November 2002
Document & Data Capture Software Guide
by Doug Henschen
Developments such as Web-based self-service, enterprise application integration and
inter-enterprise supply chain automation may be on the rise, but organizations have only begun to
eliminate paper-based information from their day-to-day operations. Against this backdrop, better,
faster and more affordable document imaging technologies are making it ever easier to transform
documents into easily accessible electronic content.
Document imaging is the technology of choice for tackling mission-critical transactional
challenges such as expediting account or loan applications, fulfilling orders, processing claims,
reconciling accounts payables and supporting customer service. In many cases, regulations and/or
best practices all but demand imaging to ensure accessibility and/or preservation of records related
to pharmaceutical trials, medical histories, financial transactions, land deals and as underscored
in recent headlines corporate accounting.
Even casual ad hoc document imaging applications deliver tremendous value. Product design teams,
architects, engineers, lawyers, government agencies and law enforcement authorities are among those
who now instantly share electronic images rather than wait for paper originals or copies (that is,
if the originals can be found).
Capturing Documents
Those scanning large volumes of documents generally want to either capture the document or
capture the data off the document. Sometimes they want to do both. Document capture is about
scanning, indexing and storing document images to a back-end document/ content management system
from which they can be retrieved. Increasingly, management systems are integrated enterprisewide, so
you can pull up images (and other content) through portals, self-service Web sites, ERP systems,
accounting systems and CRM systems as well as from the document/content management system
itself.
The goal of document capture is to be able to access important records in an instant, and the
means of retrieving is the index information (or image metadata). The depth of indexing varies from
just a few fields (name, date and account number, for example) to a full-text index of everything on
the page. Indexing can be done at the batch or document level, and the index values can be entered
manually (with "key-from-image" entry) or with the assistance of recognition technologies such as
barcodes, optical character recognition (for machine print) and intelligent character recognition
(for hand print). The higher the volumes and the more consistent the documents, the more it makes
sense to employ recognition technologies. Depending upon the value and importance of finding
specific images, you can add human oversight steps to verify the accuracy of index values extracted
via OCR or ICR.
Capturing Data
Data capture, as it applies in document imaging, is all about extracting crucial data from
document images. In many cases the images can be deleted once the relevant data is validated. A
survey or a club membership application, for example, carries crucial data, but there may be little
value in storing an image of the original document. An insurance claim, on the other hand, would
likely be captured both as a document image and as the discrete data from that image.

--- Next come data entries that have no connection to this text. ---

/-- The keys of a session (R420). -/
structure Session where
  prk   : List Byte
  kIn   : List Byte
  kOut  : List Byte
  kLock : List Byte
  kWrap : List Byte
  deriving DecidableEq, Repr

/-- A court-mover job (R361): 0 in, 1 out, 2 fill. `latch` holds the key slot, its generation and the key taken at the
start; `chunks` the sealed chunks done, `lines` the lines done or the host offsets received, `got` the host bytes received,
`moved` the bytes of R367, `status` the lowest status of a piece that has stopped, `after` the courts that move no further
line since then, `fails` the sealed chunks of which a host read failed (R362, R367). -/
structure Job where
  id     : Nat
  ctx    : LineCtx
  kind   : Nat
  key    : Option Nat
  pa     : Nat
  host   : Nat
  len    : Nat
  val    : Nat
  latch  : Option (Nat × Nat × List Byte)
  ctr    : Nat
  chunks : List Nat
  lines  : List Nat
  got    : List Host.Cell
  moved  : Nat
  status : Option Nat
  after  : List Nat
  fails  : List Nat := []
  deriving DecidableEq, Repr

/-- A report waiting to be written (R257, R372): the fields of R369, the done word, the window line and its transport, and
the vectors it sends after the line. `recorded` says that the done word is written. -/
structure Report where
  tag      : Nat
  status   : Nat
  code     : Nat
  flags    : Nat
  suspect  : Nat
  tally    : Nat
  seq      : Nat
  runtime  : Nat
  done     : Option Nat
  line     : List Byte
  ctx      : LineCtx
  faultVec : Bool
  recorded : Bool
  deriving DecidableEq, Repr

/-- A registered RLY (R396): who issued it, what it combines, the lines it still needs, its own lines that wait for a slot
(R400), the roots received. -/
structure RlyReg where
  rid    : Nat
  epoch  : Nat
  g      : Nat
  kind   : Nat
  axc    : Bool
  fn     : Nat
  axis   : Nat
  fmt    : Nat
  nrtz   : Bool
  nco    : Nat
  tally  : Nat
  dst    : Desc
  ebase  : Nat
  exts   : List Nat
  shard  : ShardEntry
  flu    : List Bool
  rs     : List Nat
  need   : List Nat
  own    : List (Nat × List Byte)
  rows   : List (Nat × List (List Byte))
  counted : Bool
  deriving DecidableEq, Repr

/-- One entry of the rewrite log (R450). -/
structure Rewrite where
  pa    : Nat
  da    : Nat
  ch    : Nat
  cause : Cause
  deriving DecidableEq, Repr

/-- The stored part of a partition's state; DEFINED, LOADED and RUNNING follow from its slots and launches (R408). -/
inductive PStat where
  | free | up | faulted | resetting
  deriving DecidableEq, Repr

/-- How far a partition reset has come: waiting for its end (R448), or for the verification of its slots (R410). -/
inductive RstPhase where
  | none | report | scrubbed | verify
  deriving DecidableEq, Repr

/-- A drill on the courts of a window's line that has not replied (R316, R338): passed and failed runs by court, the courts
whose pass for this line has not begun, and those on which it is under way. -/
structure DrillJob where
  ctx    : LineCtx
  courts : List Nat
  res    : List (Nat × Nat × Nat)
  wait   : List Nat
  on     : List Nat
  deriving DecidableEq, Repr

/-- A partition p0 to p7. -/
structure Partition where
  stat     : PStat := .free
  courts   : List Nat := []
  il       : Bool := false
  mhz      : Nat := 0
  relock   : Option LineCtx := none
  set      : PSettings := {}
  rally    : RSettings := {}
  stageP   : PSettings := {}
  stageR   : RSettings := {}
  touched  : Bool := false
  pendP    : Option PSettings := none
  pendR    : Option RSettings := none
  regroup  : Bool := false
  slots    : List Slot := [{}, {}]
  active   : Bool := false
  load     : Option LoadJob := none
  gate     : Bool := false
  tickets  : Nat := 0
  queue    : List Launch := []
  seq      : Nat := 0
  run      : Option Running := none
  breaks   : List Brk := []
  signals  : List (Nat × Nat) := []
  copy     : Option TallyCopy := none
  keys     : List KeySlot := List.replicate 8 {}
  pending  : Option Session := none
  session  : Option Session := none
  rxSeq    : Nat := 0
  txSeq    : Nat := 0
  dbgUsed  : Bool := false
  jobs     : List Job := []
  jobId    : Nat := 0
  drill    : Option DrillJob := none
  reports  : List Report := []
  ringBase : BitVec 64 := 0
  ringLog2 : Nat := 0
  ringEn   : Bool := false
  ringCie  : Bool := false
  prod     : BitVec 32 := 0
  cons     : BitVec 32 := 0
  lockdrop : Nat := 0
  faults   : Nat := 0
  late     : Nat := 0
  ffrec    : List Word := List.replicate 6 0
  phase    : RstPhase := .none
  haltReply : Option (LineCtx × Nat) := none
  revfy    : List Bool := []
  log      : List Rewrite := []
  logOver  : Bool := false
  epochs   : List (Nat × Nat) := []
  rlys     : List RlyReg := []
  putSent  : List (Nat × Nat) := []
  rxCount  : List (Nat × Nat) := []
  rxRefuse : List (Nat × Nat) := []
  aborts   : List (Nat × Nat) := []
  deriving DecidableEq, Repr

/-! ## Windows and the UART (11_worper.md) -/

/-- An element of an input FIFO: a byte, or the place where a discarded write lost bytes (R267). -/
inductive FifoItem where
  | byte (b : Byte)
  | overrun
  deriving DecidableEq, Repr

/-- A line as its bytes arrived, without LF; `over` when bytes of it were lost, `prefixed` when it came over the UART. -/
structure RawLine where
  bytes : List Byte
  ovf   : Bool := false
  uart  : Bool := false
  num   : Nat := 0
  deriving DecidableEq, Repr

/-- The line a stopped parser keeps (R288): as read, or already parsed. -/
inductive HeldLine where
  | raw (l : RawLine)
  | cmd (i : Instr)
  deriving DecidableEq, Repr

/-- Work of a Verelle verb that holds its window's parser until its reply (R287). -/
inductive Verelle where
  | freeing (l : LineCtx) (p : Nat)
  | relocking (p : Nat)
  | halting (p : Nat)
  | flashing
  deriving DecidableEq, Repr

/-- A window w0 to w8. -/
structure Window where
  fifo    : List FifoItem := []
  asm     : List Byte := []
  asmOver : Bool := false
  uline   : Option RawLine := none
  held    : Option HeldLine := none
  busy    : Option Verelle := none
  reply   : List Byte := []
  rie     : Bool := false
  ign     : Nat := 0
  ignWhy  : Nat := 0
  lost    : Nat := 0
  deriving DecidableEq, Repr

/-- The UART (R271 to R274, R285): rate and the rate that waits, receive FIFO with the loss marks, the assembled line and
its window, transmit buffer, echo with its line count, the two flow-control pins (true means asserted). -/
structure Uart where
  baud    : Nat := 115200
  newBaud : Option Nat := none
  rx      : List FifoItem := []
  asm     : List Byte := []
  asmOver : Bool := false
  tx      : List Byte := []
  echo    : Bool := false
  lines   : Nat := 0
  rts     : Bool := true
  cts     : Bool := true
  lost    : Nat := 0
  deriving DecidableEq, Repr
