/-! ## Reading and writing elements -/

/-- The rows of an operand as byte ranges: address and length (R129 to R132). -/
def Arg.rows (a : Arg) : List (Nat × Nat) :=
  let d := a.d
  let vals := (List.range (d.nk 1 * d.ext 2 * d.ext 3 * d.ext 4)).map fun r =>
    let ix := unlinear [d.nk 1, d.ext 2, d.ext 3, d.ext 4] r
    (a.eb + 64 * ((List.range 4).map fun k => d.str (k + 1) * tget 0 ix k).foldl (· + ·) 0, d.e0)
  vals ++ (if d.layout = 2 then [(d.sbase, d.rows * d.scaleRow)] else [])

/-- An operand with the byte ranges (address and length) that are read of it. -/
abbrev ArgRd := Arg × List (Nat × Nat)

/-- An operand read whole. -/
def Arg.whole (a : Arg) : ArgRd := (a, a.rows)

/-- The device-memory lines of byte ranges of a SPACE 0 operand. -/
def readLines (q : Partition) (r : ArgRd) : List Nat :=
  if r.1.d.space = 0 then (r.2.flatMap fun r => (linesOf r.1 r.2).map fun l => q.da (64 * l) / 64) else []

/-- The device-memory lines of a SPACE 0 operand. -/
def Arg.daLines (q : Partition) (a : Arg) : List Nat := readLines q a.whole

/-- The cluster whose scratchpad an operand addresses. -/
def Arg.owner (q : Partition) (g : Nat) (a : Arg) : Nat := if a.d.space = 2 then q.glob a.d.rclus else g

/-- A byte reader for an operand. -/
def Arg.reader (s : State) (p g : Nat) (a : Arg) : Nat → Byte :=
  if a.d.space = 0 then fun x => s.rdPa p x
  else
    let m := (s.clu (a.owner (s.part p) g)).sp
    fun x => spGet 0 m x

/-- The elements of an operand in linear order. -/
def Arg.read (s : State) (p g : Nat) (a : Arg) : List El := a.d.readAll (a.reader s p g) a.eb

/-- The indices of an index tensor, signed, with their codes (R204, R223). -/
def Arg.indices (s : State) (p g : Nat) (idx : Arg) : List (Int × Nat) :=
  (idx.read s p g).map fun e => (signed 32 e.code, e.code)

/-- How many indices, from the first, lie in a range. -/
def goodIndices (l : List (Int × Nat)) (limit : Nat) : Nat :=
  (l.takeWhile fun i => decide (0 ≤ i.1) && decide (i.1 < (limit : Int))).length

/-- The byte ranges of one row of an operand, its masked bytes with it: in a BLOCKED tensor the tile rows up to the end of its
last outer tile, in SCALED_SEP the value row and the scale row, else the whole lines of the row (R129 to R132, R139). -/
def Arg.rowRange (a : Arg) (ix : List Nat) : List (Nat × Nat) :=
  let d := a.d
  let v (i : Nat) : Nat × Nat := d.addr a.eb (i :: ix.drop 1)
  match d.layout with
  | 1 => (List.range (ceilDiv (d.ext 0) (d.u0 * d.t0) * d.u0)).map fun j => ((v (j * d.t0)).1, d.t0 * d.bw)
  | 2 => [((v 0).1, d.e0), ((v 0).2, d.scaleRow)]
  | 3 => [((v 0).2, d.e0)]
  | _ => [((v 0).1, d.e0)]

/-- The byte ranges of the rows of an operand whose index along d1 is among those given. -/
def Arg.rowRanges (a : Arg) (rows : List Nat) : List (Nat × Nat) :=
  (List.range a.d.rows).flatMap fun r =>
    let ix := unlinear a.d.exts (r * a.d.ext 0)
    if rows.contains (tget 0 ix 1) then a.rowRange ix else []

/-- What an operation reads of its sources: all of them, but of a source whose rows an index tensor picks the rows that good
indices name (GATH, GATP), and of SCAT's source the rows before a bad index (R204, R223). Masked bytes are read with the
rest: R139 says so of loads and permutes, and the model has it so for stores, reductions and chains too (assumption 14,
DESIGN CHOICE). -/
def readsOf (s : State) (p g : Nat) (op : Op) (args : List Arg) : List ArgRd :=
  match op, args with
  | .gath, [src, idx, _] | .gatp, [src, idx, _] =>
    let l := idx.indices s p g
    [(src, src.rowRanges ((l.take (goodIndices l (src.d.ext 1))).map fun i => i.1.toNat)), idx.whole]
  | .scat, [src, idx, dst] =>
    [(src, src.rowRanges (List.range (goodIndices (idx.indices s p g) (dst.d.ext 1)))), idx.whole]
  | _, _ => (args.filter (!·.o.dest)).map Arg.whole

/-- A range of bytes and a scratchpad word meet. -/
def hitsWord (r : Nat × Nat) (a : Nat) : Bool := decide (r.1 / 32 ≤ a / 32) && decide (a / 32 ≤ (r.1 + r.2 - 1) / 32)

/-- The error an engine meets in reading its sources: poisoned lines, scratchpad words, parity (R342, R343, R438). -/
def readErr (s : State) (h : Head) (g st : Nat) (obs : HwObs) (srcs : List ArgRd) : Option HwErr :=
  let q := s.part h.p
  match (srcs.flatMap (readLines q)).findSome? (s.lineErr h st) with
  | some e => some e
  | none =>
    let hit := srcs.findSome? fun a => if a.1.d.space = 0 then none else
      (obs.spUe.find? fun u => u.1 == a.1.owner q g && a.2.any fun r => hitsWord r u.2).map fun u => (u, a.1.d.space)
    match hit with
    | some (u, spc) => some (h.err st 0x02 0x02 u.2 1 (u.1 / 12) (if spc = 2 then q.rel u.1 else 0xFF))
    | none => if obs.parity then some (h.err st 0x02 0x03 0 2 (g / 12) 0xFF) else none

/-- Cells written to the space of an operand. -/
def State.wrArg (s : State) (p g : Nat) (a : Arg) (cells : List Host.Cell) : State :=
  if a.d.space = 0 then s.wrPa p cells
  else
    let c := a.owner (s.part p) g
    (s.land (some c) (cells.map (·.1))).updClu c fun k => { k with sp := cells.foldl (fun m c => spSet 0 m c.1 c.2) k.sp }

/-- The lines that the value array and the scale array of a SCALED_SEP operand share. -/
def Arg.contested (a : Arg) : List Nat :=
  if a.d.layout = 2 then
    let scales := linesOf a.d.sbase (a.d.rows * a.d.scaleRow)
    (a.rows.dropLast.flatMap fun r => linesOf r.1 r.2).filter scales.contains
  else []

/-- R28, R137: the cells of whole Iris4 blocks, each its scale and its 16 value bytes, in the order in which they land: where
the arrays share a line, which of its two writes is last is free (assumption 2, DESIGN CHOICE). -/
def Arg.settled (a : Arg) (free : Nat) (cells : List Host.Cell) : List Host.Cell :=
  if a.contested.isEmpty then cells
  else
    let scales := (cells.zipIdx.filter fun c => c.2 % 17 == 0).map (·.1)
    let values := (cells.zipIdx.filter fun c => c.2 % 17 != 0).map (·.1)
    (scales.filter fun c => !Config.scaleLast free (c.1 / 64)) ++ values ++
      scales.filter fun c => Config.scaleLast free (c.1 / 64)

/-- Cells of a destination that may be Iris4, written as they settle; a free value taken is taken once. -/
def State.wrSettled (s : State) (p g : Nat) (a : Arg) (cells : List Host.Cell) : State :=
  let t := s.wrArg p g a (a.settled s.free cells)
  if a.contested.isEmpty then t else t.fresh

/-- Rows of an Iris4 destination with the linear positions of their elements. -/
def Desc.rowStarts (d : Desc) : List Nat := (List.range d.rows).map fun r => r * d.ext 0

/-- A list cut into pieces of 32 (fuel bounds the pieces). -/
def groups32 {α : Type} : Nat → List α → List (List α)
  | 0, _ => []
  | f + 1, l => if l.isEmpty then [] else l.take 32 :: groups32 f (l.drop 32)

/-- The cells that elements in linear order make in a destination that is not Iris4. -/
def Arg.cells (a : Arg) (codes : List Nat) : List Host.Cell :=
  codes.zipIdx.flatMap fun c => a.d.elWrites a.eb (unlinear a.d.exts c.2) c.1

/-- The cells of an Iris4 destination packed from values (R109, R110, R139), and what each element counts. -/
def Arg.packCells (a : Arg) (x : ACtx) (vals : List (FV × Cnt)) (rs : List Nat) : List Host.Cell × List Cnt :=
  let d0 := a.d.ext 0
  let rows := (List.range a.d.rows).map fun r =>
    let vs := (vals.drop (r * d0)).take d0
    let ds := (rs.drop (r * d0)).take d0
    let bs := (groups32 (d0 / 32 + 1) vs).zip (groups32 (d0 / 32 + 1) ds) |>.map fun b => packBlock x b.1 b.2
    (a.d.ir4RowWrites a.eb (unlinear a.d.exts (r * d0)) (bs.map fun b => (b.1, b.2.map (·.code))),
     bs.flatMap fun b => b.2.map (·.cnt))
  (rows.flatMap (·.1), rows.flatMap (·.2))

/-- The byte addresses that a write of every element touches (R139). -/
def Arg.touched (a : Arg) : List Nat :=
  if a.d.isIr4 then
    (List.range a.d.rows).flatMap fun r => (a.d.ir4RowWrites a.eb (unlinear a.d.exts (r * a.d.ext 0)) []).map (·.1)
  else (a.cells (List.replicate a.d.count 0)).map (·.1)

Also known as forms processing, data capture typically expedites transactional processes,
speeding thousands, tens of thousands or even hundreds of thousands of claims, applications, tax
returns or other forms per day. Data capture tends to be much more demanding than document indexing,
with 10, 20 or even scores of individual data points that must be gathered and verified.
Automated data capture processes employ recognition engines and validation techniques to read and
verify the data fields. As in document capture, recognition technologies offer higher returns as
volumes increase. Data capture systems incorporate features such as voting between multiple OCR
engines for greater accuracy and ICR engines capable of reading unconstrained hand print. Top-end
systems are replete with data validation methods, business rules and database lookup options.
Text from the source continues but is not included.